Monday, September 21, 2015

Pee Wee Revisited

I notice that the African Americans around here tend to focus upon upon whatever objects one has on his person rather than meeting the persons eyes.


On my way back from the store last night, where I had gone after watching football with Howard, I passed a black man, who was seated on the steps in front of the Eat Well Market.

I'm sure that he scoped me out as I approached, in the manner of sizing up that is commonly practiced by urban types; but as I walked past him I saw that his eyes fell upon the bottle of wine that I was drinking from and had in my left hand, followed it for a second or two and then his gaze switched to the bag of groceries in my other hand, before he snatched a glimpse of the tell tale rectangular protrusion in my left pocket, which could only be a pack of cigarettes.

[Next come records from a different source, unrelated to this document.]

-- ==== Sys2Proof/Machine/Fp.lean ====
section
/-! DEFINITION. Floating-point arithmetic on encodings, shared by the array's routines (04 R139 to R142) and the cores
(10 R282 to R292): exact integer arithmetic, one rounding at the end. Flags are bits 0 to 4: invalid, divide-by-zero,
overflow, underflow, inexact (04 R128, 10 R279). -/
namespace Sys2Proof.Machine

/-- A binary format: exponent and fraction bits. -/
structure Fmt where
  eb : Nat
  fb : Nat
  deriving DecidableEq, Repr

/-- binary16. -/
def fmt16 : Fmt := ⟨5, 10⟩
/-- bfloat16. -/
def fmtBf : Fmt := ⟨8, 7⟩
/-- binary32. -/
def fmt32 : Fmt := ⟨8, 23⟩
/-- binary64. -/
def fmt64 : Fmt := ⟨11, 52⟩

/-- Bits of an encoding. -/
def Fmt.width (f : Fmt) : Nat := 1 + f.eb + f.fb
/-- The exponent bias. -/
def Fmt.bias (f : Fmt) : Int := 2 ^ (f.eb - 1) - 1
/-- The exponent of the last place of subnormals. -/
def Fmt.qmin (f : Fmt) : Int := 1 - f.bias - f.fb
/-- The canonical quiet NaN (04 R139, 10 R284). -/
def Fmt.nan (f : Fmt) : Nat := (2 ^ f.eb - 1) * 2 ^ f.fb + 2 ^ (f.fb - 1)
/-- An infinity. -/
def Fmt.inf (f : Fmt) (s : Bool) : Nat := (if s then 2 ^ (f.eb + f.fb) else 0) + (2 ^ f.eb - 1) * 2 ^ f.fb
/-- The largest finite value. -/
def Fmt.maxFin (f : Fmt) (s : Bool) : Nat := f.inf s - 1
/-- A zero. -/
def Fmt.zero (f : Fmt) (s : Bool) : Nat := if s then 2 ^ (f.eb + f.fb) else 0
/-- One. -/
def Fmt.one (f : Fmt) : Nat := (2 ^ (f.eb - 1) - 1) * 2 ^ f.fb

/-- What an encoding stands for: a finite value is m · 2^e with sign s. -/
inductive FV where
  | nan (signalling : Bool)
  | inf (s : Bool)
  | fin (s : Bool) (m : Nat) (e : Int)
  deriving DecidableEq, Repr

/-- Decode an encoding. -/
def Fmt.dec (f : Fmt) (x : Nat) : FV :=
  let fr := x % 2 ^ f.fb
  let ex := x / 2 ^ f.fb % 2 ^ f.eb
  let s := x.testBit (f.eb + f.fb)
  if ex = 2 ^ f.eb - 1 then
    if fr = 0 then .inf s else .nan (!fr.testBit (f.fb - 1))
  else if ex = 0 then .fin s fr f.qmin
  else .fin s (fr + 2 ^ f.fb) (f.qmin + ex - 1)

/-- Is it a NaN? -/
def FV.isNan : FV → Bool
  | .nan _ => true
  | _ => false

/-- Is it a signalling NaN? -/
def FV.isSnan : FV → Bool
  | .nan b => b
  | _ => false

/-- Does a rounding go away from zero? rm as 10 R282; odd: last kept bit; cmp: remainder against half (0 zero, 1 below,
2 half, 3 above). -/
def roundsUp (rm : Nat) (s odd : Bool) (cmp : Nat) : Bool :=
  match rm with
  | 0 => cmp = 3 || (cmp = 2 && odd)
  | 1 => 2 ≤ cmp
  | 2 => false
  | 3 => !s && cmp ≠ 0
  | _ => s && cmp ≠ 0

/-- m · 2^e (plus a little more where sticky) as a multiple of 2^q, rounded, and whether it changed. -/
def roundTo (rm : Nat) (s : Bool) (m : Nat) (e : Int) (sticky : Bool) (q : Int) : Nat × Bool :=
  if q ≤ e then
    let k := m * 2 ^ (e - q).toNat
    (k + (if roundsUp rm s (k % 2 = 1) (if sticky then 1 else 0) then 1 else 0), sticky)
  else
    let sh := (q - e).toNat
    let k := m / 2 ^ sh
    let r := m % 2 ^ sh
    let h := 2 ^ (sh - 1)
    let cmp := if r = 0 ∧ !sticky then 0 else if r < h then 1 else if r = h ∧ !sticky then 2 else 3
    (k + (if roundsUp rm s (k % 2 = 1) cmp then 1 else 0), cmp ≠ 0)

/-- Round m · 2^e, m ≠ 0, into a format: encoding and flags; tininess after rounding (04 R139, 10 R284). -/
def Fmt.round (f : Fmt) (rm : Nat) (s : Bool) (m : Nat) (e : Int) (sticky : Bool := false) : Nat × Nat :=
  let top : Int := (Nat.log2 m : Int) + e
  let q0 : Int := top - f.fb
  let q := max q0 f.qmin
  let (k, inx) := roundTo rm s m e sticky q
  let (k0, _) := roundTo rm s m e sticky q0
  let tiny := decide (q0 + (Nat.log2 k0 : Int) < f.qmin + f.fb)
  let mag := if k < 2 ^ f.fb then k else ((q - f.qmin).toNat + 1) * 2 ^ f.fb + (k - 2 ^ f.fb)
  if f.inf false ≤ mag then
    let toInf := rm = 0 || rm = 1 || (rm = 3 && !s) || (rm = 4 && s)
    (if toInf then f.inf s else f.maxFin s, 20)
  else (mag + f.zero s, (if inx then 16 else 0) + (if tiny && inx then 8 else 0))

/-- Round a signed exact sum v · 2^e; an exact zero takes sign zs. -/
def Fmt.roundInt (f : Fmt) (rm : Nat) (v : Int) (e : Int) (zs : Bool) : Nat × Nat :=
  if v = 0 then (f.zero zs, 0) else f.round rm (decide (v < 0)) v.natAbs e

/-- The signed significand. -/
def signed (s : Bool) (m : Nat) : Int := if s then -(m : Int) else m

/-- The invalid operation: canonical NaN, invalid. -/
def Fmt.invalid (f : Fmt) : Nat × Nat := (f.nan, 1)

/-- A NaN result: invalid only where an operand was signalling. -/
def Fmt.nanOf (f : Fmt) (snan : Bool) : Nat × Nat := (f.nan, if snan then 1 else 0)

/-- The exact sum of two finite values as an integer times a power of two. -/
def exactSum (s1 : Bool) (m1 : Nat) (e1 : Int) (s2 : Bool) (m2 : Nat) (e2 : Int) : Int × Int :=
  let e := min e1 e2
  (signed s1 m1 * 2 ^ (e1 - e).toNat + signed s2 m2 * 2 ^ (e2 - e).toNat, e)

/-- The sign of an exact zero sum: that of equal-signed zeros, otherwise + except towards −∞ (10 R284). -/
def zeroSign (rm : Nat) (s1 : Bool) (m1 : Nat) (s2 : Bool) (m2 : Nat) : Bool :=
  if m1 = 0 ∧ m2 = 0 ∧ s1 = s2 then s1 else rm = 4

/-- Addition on decoded values. -/
def Fmt.addV (f : Fmt) (rm : Nat) (a b : FV) : Nat × Nat :=
  match a, b with
  | .nan x, y => f.nanOf (x || y.isSnan)
  | x, .nan y => f.nanOf (y || x.isSnan)
  | .inf s, .inf t => if s = t then (f.inf s, 0) else f.invalid
  | .inf s, .fin .. => (f.inf s, 0)
  | .fin .., .inf t => (f.inf t, 0)
  | .fin s1 m1 e1, .fin s2 m2 e2 =>
    let (v, e) := exactSum s1 m1 e1 s2 m2 e2
    f.roundInt rm v e (zeroSign rm s1 m1 s2 m2)

/-- Change the sign of a value. -/
def FV.neg : FV → FV
  | .nan b => .nan b
  | .inf s => .inf (!s)
  | .fin s m e => .fin (!s) m e

/-- Addition (04 R140, 10 R283). -/
def Fmt.add (f : Fmt) (rm a b : Nat) : Nat × Nat := f.addV rm (f.dec a) (f.dec b)

/-- Subtraction. -/
def Fmt.sub (f : Fmt) (rm a b : Nat) : Nat × Nat := f.addV rm (f.dec a) (f.dec b).neg

/-- Multiplication. -/
def Fmt.mul (f : Fmt) (rm a b : Nat) : Nat × Nat :=
  match f.dec a, f.dec b with
  | .nan x, y => f.nanOf (x || y.isSnan)
  | x, .nan y => f.nanOf (y || x.isSnan)
  | .inf s, .inf t => (f.inf (s != t), 0)
  | .inf s, .fin t m _ => if m = 0 then f.invalid else (f.inf (s != t), 0)
  | .fin s m _, .inf t => if m = 0 then f.invalid else (f.inf (s != t), 0)
  | .fin s m e, .fin t n g =>
    if m * n = 0 then (f.zero (s != t), 0) else f.round rm (s != t) (m * n) (e + g)

/-- Fused multiply-add a × b + c, rounded once; 0 × ∞ is invalid even beside a quiet NaN (04 R139, 10 R284). -/
def Fmt.fma (f : Fmt) (rm a b c : Nat) : Nat × Nat :=
  let x := f.dec a
  let y := f.dec b
  let z := f.dec c
  let zeroInf := match x, y with
    | .inf _, .fin _ 0 _ => true
    | .fin _ 0 _, .inf _ => true
    | _, _ => false
  if x.isNan || y.isNan then f.nanOf (x.isSnan || y.isSnan || z.isSnan)
  else if zeroInf then f.invalid
  else if z.isNan then f.nanOf z.isSnan
  else match x, y with
    | .fin s m e, .fin t n g => f.addV rm (.fin (s != t) (m * n) (e + g)) z
    | .inf s, .inf t => f.addV rm (.inf (s != t)) z
    | .inf s, .fin t _ _ => f.addV rm (.inf (s != t)) z
    | .fin s _ _, .inf t => f.addV rm (.inf (s != t)) z
    | _, _ => f.invalid

/-- Division. -/
def Fmt.div (f : Fmt) (rm a b : Nat) : Nat × Nat :=
  match f.dec a, f.dec b with
  | .nan x, y => f.nanOf (x || y.isSnan)
  | x, .nan y => f.nanOf (y || x.isSnan)
  | .inf _, .inf _ => f.invalid
  | .inf s, .fin t _ _ => (f.inf (s != t), 0)
  | .fin s _ _, .inf t => (f.zero (s != t), 0)
  | .fin s m e, .fin t n g =>
    if n = 0 then (if m = 0 then f.invalid else (f.inf (s != t), 2))
    else if m = 0 then (f.zero (s != t), 0)
    else
      let k := f.fb + 4 + Nat.log2 n
      let x := m * 2 ^ k
      f.round rm (s != t) (x / n) (e - g - k) (x % n != 0)

/-- The integer square root of n, found bit by bit from bit k. -/
def isqrtFrom (n : Nat) : Nat → Nat → Nat
  | 0, r => if (r + 1) * (r + 1) ≤ n then r + 1 else r
  | k + 1, r => isqrtFrom n k (if (r + 2 ^ (k + 1)) * (r + 2 ^ (k + 1)) ≤ n then r + 2 ^ (k + 1) else r)

/-- The integer square root. -/
def isqrt (n : Nat) : Nat := isqrtFrom n (Nat.log2 n / 2 + 1) 0

/-- Square root (04 R139, 10 R291). -/
def Fmt.sqrt (f : Fmt) (rm a : Nat) : Nat × Nat :=
  match f.dec a with
  | .nan x => f.nanOf x
  | .inf s => if s then f.invalid else (f.inf false, 0)
  | .fin s m e =>
    if m = 0 then (f.zero s, 0)
    else if s then f.invalid
    else
      let h := (e % 2).toNat
      let k := f.fb + 3
      let n := m * 2 ^ h * 2 ^ (2 * k)
      let r := isqrt n
      f.round rm false r ((e - h) / 2 - k) (r * r != n)

/-- How two values compare: 0 less, 1 equal, 2 greater, 3 unordered. -/
def cmpV (a b : FV) : Nat :=
  match a, b with
  | .nan _, _ => 3
  | _, .nan _ => 3
  | .inf s, .inf t => if s = t then 1 else if s then 0 else 2
  | .inf s, .fin .. => if s then 0 else 2
  | .fin .., .inf t => if t then 2 else 0
  | .fin s m e, .fin t n g =>
    let (v, _) := exactSum s m e (!t) n g
    if v < 0 then 0 else if v = 0 then 1 else 2

/-- minimumNumber and maximumNumber, −0 below +0 (10 R283, R284). -/
def Fmt.minMax (f : Fmt) (max : Bool) (a b : Nat) : Nat × Nat :=
  let x := f.dec a
  let y := f.dec b
  let fl := if x.isSnan || y.isSnan then 1 else 0
  if x.isNan && y.isNan then (f.nan, fl)
  else if x.isNan then (b, fl)
  else if y.isNan then (a, fl)
  else
    let less := match cmpV x y with
      | 0 => true
      | 1 => a.testBit (f.eb + f.fb)
      | _ => false
    (if less != max then a else b, fl)

/-- Convert between formats (04 R141, 10 R283). -/
def Fmt.cvt (src dst : Fmt) (rm a : Nat) : Nat × Nat :=
  match src.dec a with
  | .nan x => dst.nanOf x
  | .inf s => (dst.inf s, 0)
  | .fin s m e => if m = 0 then (dst.zero s, 0) else dst.round rm s m e

/-- Convert an integer to a format (04 R141, 10 R283). -/
def Fmt.ofInt (f : Fmt) (rm : Nat) (v : Int) : Nat × Nat := f.roundInt rm v 0 false

/-- Convert to an integer between lo and hi; out of range gives the nearest bound and invalid (04 R141, 10 R286). -/
def Fmt.toInt (f : Fmt) (rm : Nat) (lo hi : Int) (a : Nat) : Int × Nat :=
  match f.dec a with
  | .nan _ => (0, 1)
  | .inf s => (if s then lo else hi, 1)
  | .fin s m e =>
    let (k, inx) := roundTo rm s m e false 0
    let v := signed s k
    if hi < v then (hi, 1) else if v < lo then (lo, 1) else (v, if inx then 16 else 0)

/-- The significand of an operand as an integer in [2^fb, 2^(fb+1)); 2^fb for zero, infinity and NaN (10 R287). -/
def Fmt.signif (f : Fmt) (a : Nat) : Nat :=
  match f.dec a with
  | .fin _ m _ => if m = 0 then 2 ^ f.fb else m * 2 ^ (f.fb - Nat.log2 m)
  | _ => 2 ^ f.fb

/-- Is c · 2^−(fb+1) an estimate of 1/m within the bound of 10 R287? -/
def Fmt.freOk (f : Fmt) (m c : Nat) : Bool :=
  let one := 2 ^ (2 * f.fb + 1)
  2 ^ f.fb < c && c ≤ 2 ^ (f.fb + 1) &&
  (c * m - one) * 2 ^ 14 < one && (one - c * m) * 2 ^ 14 < one

/-- FRE: a value in (0.5, 1] within the bound; which one is free (10 R287; log 10). -/
def Fmt.fre (f : Fmt) (a : Nat) : Nat :=
  let m := f.signif a
  let special : Bool := match f.dec a with
    | .fin _ k _ => k == 0
    | _ => true
  if special then f.one
  else
    let c := (Config.freChoice (f.fb == 52) m).toNat
    let near := max ((2 ^ (2 * f.fb + 1) + m / 2) / m) (2 ^ f.fb + 1)
    (f.round 0 false (if f.freOk m c then c else near) (-(f.fb + 1 : Int))).1

/-- FRS: fd × (2 − m × fd), exact, rounded to nearest-even (10 R288). -/
def Fmt.frs (f : Fmt) (y a : Nat) : Nat :=
  let m := f.signif a
  match f.dec y with
  | .nan _ => f.nan
  | .inf _ => f.inf true
  | .fin s n e =>
    -- y = ±n·2^e; m = m·2^−fb; the product is y·(2 − m·y) with exponent 2e − fb when e ≤ 0
    let yv := signed s n
    let lo := min (e - f.fb) 1
    let two : Int := 2 ^ (1 - lo).toNat
    let my : Int := (m : Int) * yv * 2 ^ (e - f.fb - lo).toNat
    (f.roundInt 0 (yv * (two - my)) (e + lo) (s && n = 0)).1

/-- Does the seed meet |y·m − 1| < 2^−(p−1) (10 R289)? -/
def Fmt.seedOk (f : Fmt) (y b : Nat) : Bool :=
  let m := f.signif b
  match f.dec y with
  | .fin false n e =>
    -- |n·m·2^(e − fb) − 1| < 2^−fb
    let lo := min (e - f.fb) 0
    let v : Int := (n : Int) * m * 2 ^ (e - f.fb - lo).toNat - 2 ^ (-lo).toNat
    v.natAbs * 2 ^ f.fb < 2 ^ (-lo).toNat
  | _ => false

/-- FDC: the quotient, correctly rounded when the seed is good; otherwise a free fixed function of its operands
(10 R289; log 10). The flags are those of the true quotient. -/
def Fmt.fdc (f : Fmt) (rm y a b : Nat) : Nat × Nat :=
  let (q, fl) := f.div rm a b
  match f.dec a, f.dec b with
  | .fin _ m _, .fin _ n _ =>
    if m = 0 ∨ n = 0 ∨ f.seedOk y b then (q, fl)
    else (Config.fdcChoice (f.fb == 52) a b y rm % 2 ^ f.width, fl)
  | _, _ => (q, fl)

end Sys2Proof.Machine
end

His face wore a hostile expression. Either because he knew through experience or word of mouth that he would be wasting his breath trying to skeeze me; or because he is laboring under the disillusion that everything comes easily for us white people; and the fact that I had a bag of groceries, a bottle wine and cigarettes just fueled his resentment of myself and the unfair system that we live in.

Some people are going to find something to hate you for, even if they have to look for a minute.

I have detected a tone in the voices of some of those who say: "Give me a cigarette!" which seems to imply that giving them a cigarette is the least that I could do to right some invisible injustice.

I can remember the first black people that I ever really encountered, who were not the hand full who lived in the predominately white city where I came from, whose behaviors had been tempered in an effort to fit in.

It was in Army basic training, when I was 19.

During one of my forays into San Antonio from nearby Fort Sam Houston, I found a photographers shop, the owner of which did a thriving business in creating portraits of soldiers.

Since us soldiers were only in town when not in training, and would invariably be wearing civilian clothes, the proprietor had a whole closet full of military uniforms which could be donned by whomever was sitting for a portrait.

I'm not sure if he had the olive green shirts of the lowlier enlisted soldiers available; but the demonstration photo in his front window portrayed a highly decorated officer from the Green Beret battalion, complete with medals on his chest and, I think, captains bars on his shoulders.

I suppose any rank higher than that would belie the age of the 19 year old private who was shelling out for a professionally done photo of "himself."

It was suggested by the photographer that I don the very same uniform, and so I did.

"It doesn't matter that I'm just a private?"

"No, this will make a good picture. You'll be a General some day!"

To get back to the point:

When I returned to the barracks, where I cohabited with a group which was at least half black men; the first blacks that I had really met in my life; and I was showing a few of my friends the portrait of myself in the Green Beret digs, and it was garnering some admiration, I noticed that one of the young black kids was staring at the picture with that same mixture of contempt and envy that I see echoed in the faces of a lot of the black men around here.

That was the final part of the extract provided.